### [Exercise aim]
Below are the entries; give again exactly the lines from the one mentioning "(Table 14-3). -/" through the one mentioning "let w4 := (p.key.drop 4).headD 0", inclusive.

### [Supplied information]
%%

-- ==== Sys2Proof/Machine/Census.lean ====
section
/-!
DEFINITION. The drop census: every discard is counted once, by reason, slice and port, and may leave a Skim record.

R411 to R416, with the Separator's own record of a refused reference (R150).
-/

namespace Sys2Proof.Machine

/-- The drop reasons of Table 14-2. -/
inductive Reason where
  | noSlice | edgeOvf | modeBlock | noLine | sliceDown | portDown | flush | sepRef | sepXslice | quotaFull | sharedFull
  | queueFull | policed | nodePoliced | polDown | macPreamble | macAlign | macRunt | macOversize | macFcs | macLength
  | macCtrl | linkDown | lineFec | lineReasm | lineOversize | lineFcs | lineStandby | lineKey | lineClear | burstAbort
  | noRule | ruleDrop | spreadEmpty | puntQfull | churnLoop | churnCap | laneFault | noLane | hostDenied | hostFrozen
  | hostChain | segBad | ctlResync | ctlDown | omciMic | omciQfull | poison
deriving DecidableEq, Repr

/-- The code of a drop reason (Table 14-2). -/
def Reason.code : Reason → Nat
  | .noSlice => 0x01 | .edgeOvf => 0x02 | .modeBlock => 0x03 | .noLine => 0x04 | .sliceDown => 0x05 | .portDown => 0x06
  | .flush => 0x07 | .sepRef => 0x08 | .sepXslice => 0x09 | .quotaFull => 0x0A | .sharedFull => 0x0B
  | .queueFull => 0x0C | .policed => 0x0D | .nodePoliced => 0x0E | .polDown => 0x0F | .macPreamble => 0x10
  | .macAlign => 0x11 | .macRunt => 0x12 | .macOversize => 0x13 | .macFcs => 0x14 | .macLength => 0x15
  | .macCtrl => 0x16 | .linkDown => 0x17 | .lineFec => 0x18 | .lineReasm => 0x19 | .lineOversize => 0x1A
  | .lineFcs => 0x1B | .lineStandby => 0x1C | .lineKey => 0x1D | .lineClear => 0x1E | .burstAbort => 0x1F
  | .noRule => 0x20 | .ruleDrop => 0x21 | .spreadEmpty => 0x22 | .puntQfull => 0x23 | .churnLoop => 0x24
  | .churnCap => 0x25 | .laneFault => 0x26 | .noLane => 0x27 | .hostDenied => 0x28 | .hostFrozen => 0x29
  | .hostChain => 0x2A | .segBad => 0x2B | .ctlResync => 0x2C | .ctlDown => 0x2D | .omciMic => 0x2E
  | .omciQfull => 0x2F | .poison => 0x30

/-- HI address of the census counter of a reason, slice and port (Table 14-5). -/
def censusAddr (k r q : Nat) : Nat :=
  if r < 0x28 then regAddr (pSlice k 2) (0x100 + 88 * r + 8 * q) else regAddr (pSlice k 3) (0x100 + 88 * (r - 0x28) + 8 * q)

/-- HI address of the unowned counter of a reason (Table 14-4). -/
def unownedAddr (r : Nat) : Nat := regAddr pDrp (0x400 + 8 * r)

/-- Words 1 to 7 of a Skim record (Table 14-3). -/
def skimBody (r : Reason) (k q : Nat) (p : Option Pkt) (detail : Nat) (s : State) : List Word :=
  match p with
  | none => [word (r.code + k * 2 ^ 8 + q * 2 ^ 12), 0, s.secWord, s.nsWord, 0, 0, word detail]
  | some p =>
    let t := match p.target with
      | some (n, c) => n * 2 ^ 16 + c * 2 ^ 24 + 2 ^ 27
      | none => 0
    let rl := match p.rule with
      | some i => i * 2 ^ 16 + 2 ^ 29
      | none => 0
    let w0 := p.key.headD 0
    let w4 := (p.key.drop 4).headD 0
    [ word (r.code + k * 2 ^ 8 + q * 2 ^ 12 + t), word (p.len % 2 ^ 14 + rl + b2n p.second * 2 ^ 30), s.secWord, s.nsWord,
      p.flow, word (bits w4 16 16 + bits w4 0 12 * 2 ^ 16 + bits w0 24 3 * 2 ^ 28), word detail ]

/-- Sample a discard of a slice for its Skim ring (R415, R416). -/
def skimSample (r : Reason) (k q : Nat) (p : Option Pkt) (detail : Nat) (s : State) : State :=
  let n := bits (s.rp (pSlice k 1) 0x100) 0 16
  let on := if r.code < 32 then bit (s.rp (pSlice k 1) 0x104) r.code else bit (s.rp (pSlice k 1) 0x108) (r.code - 32)
  if !on || n = 0 then s
  else
    let c := tblGet 0 k s.buf.samples + 1
    if c < n then { s with buf := { s.buf with samples := tblSet 0 k c s.buf.samples } }
    else
      let s := { s with buf := { s.buf with samples := tblSet 0 k 0 s.buf.samples } }
      if !(bit (s.rp (pSlice k 1) 0x10C) 0) then s
      else if s.buf.skimQ.length < 64 then
        { s with buf := { s.buf with skimQ := s.buf.skimQ ++ [⟨k, skimBody r k q p detail s⟩] } }
      else raise (pSlice k 1) 3 (s.bump (regAddr (pSlice k 1) 0x120) 1)

/-- EN of a slice's Skim ring clears: its records that wait for LPDDR4X are discarded and counted in RING_MISSED (R423). -/
def ringStop (k : Nat) (s : State) : State :=
  let p := pSlice k 1
  let n := (s.buf.skimQ.filter (fun x => x.slice == k)).length
  let s := { s with buf := { s.buf with skimQ := s.buf.skimQ.filter (fun x => x.slice != k) } }
  let s := s.setFlag (regAddr p 0x10C) 0 false
  if n = 0 then s else raise p 3 (s.bump (regAddr p 0x120) n)

/-- Discard something of slice `k` at census port `q` (R411, R412): the one place where an owned discard is counted. -/
def dropAt (r : Reason) (k q : Nat) (p : Option Pkt) (detail : Nat) (s : State) : State :=
  let i := 11 * r.code + q
  let s := countWide (censusAddr k r.code q) 40 1 (some (regAddr (pSlice k 1) (0x200 + 4 * (i / 32)), i % 32))
    (some (pSlice k 1, 0)) s
  let s := (s.bump (regAddr (pSlice k 1) 0x124) 1).bump (regAddr pDrp 0x100) 1
  skimSample r k q p detail s

/-- A discard whose slice is unknown or not owned by the requester (R413). -/
def dropUnowned (r : Reason) (s : State) : State :=
  let s := countWide (unownedAddr r.code) 40 1 (some (regAddr pDrp (0x130 + 4 * (r.code / 32)), r.code % 32))
    (some (pDrp, 0)) s
  s.bump (regAddr pDrp 0x100) 1

/-- Discard a packet at its source port. -/
def dropSrc (r : Reason) (p : Pkt) (detail : Nat) (s : State) : State := dropAt r p.slice p.src (some p) detail s

/-- Repeat a discard `n` times. -/
def dropMany (r : Reason) (k q : Nat) : Nat → State → State
  | 0, s => s
  | n + 1, s => dropMany r k q n (dropAt r k q none 0 s)

/-- The Separator's record of a reference refused at use (R150): SLC_SEP_LAST, SLC_SEP_VALUE, the counts and SEP_REF. -/
def sepRecord (k ref blk idx : Nat) (value : Word) (s : State) : State :=
  let p := pSlice k 0
  let s := (s.wp p 0x180 (word (ref + blk * 2 ^ 8 + idx * 2 ^ 16))).wp p 0x184 value
  raise p 1 ((s.bump (regAddr p 0x188) 1).bump (regAddr pSlc 0x14C) 1)

/-- A packet whose reference fails at use is dropped with reason SEP_REF (R150). -/
def dropSepRef (k ref blk idx : Nat) (value : Word) (p : Pkt) (s : State) : State :=
  dropAt .sepRef k p.src (some p) ref (sepRecord k ref blk idx value s)

/-- A packet whose permit no longer covers it is dropped with reason SEP_XSLICE, counted in SRC (R155). -/
def dropXslice (p : Pkt) (s : State) : State :=
  let pg := pSlice p.slice 0
  let s := raise pg 2 ((s.bump (regAddr pg 0x188) 1).bump (regAddr pSlc 0x14C) 1)
  dropAt .sepXslice p.slice p.src (some p) 0 s

end Sys2Proof.Machine
end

%%

### [Output for this task]
/-- Words 1 to 7 of a Skim record (Table 14-3). -/
def skimBody (r : Reason) (k q : Nat) (p : Option Pkt) (detail : Nat) (s : State) : List Word :=
  match p with
  | none => [word (r.code + k * 2 ^ 8 + q * 2 ^ 12), 0, s.secWord, s.nsWord, 0, 0, word detail]
  | some p =>
    let t := match p.target with
      | some (n, c) => n * 2 ^ 16 + c * 2 ^ 24 + 2 ^ 27
      | none => 0
    let rl := match p.rule with
      | some i => i * 2 ^ 16 + 2 ^ 29
      | none => 0
    let w0 := p.key.headD 0
    let w4 := (p.key.drop 4).headD 0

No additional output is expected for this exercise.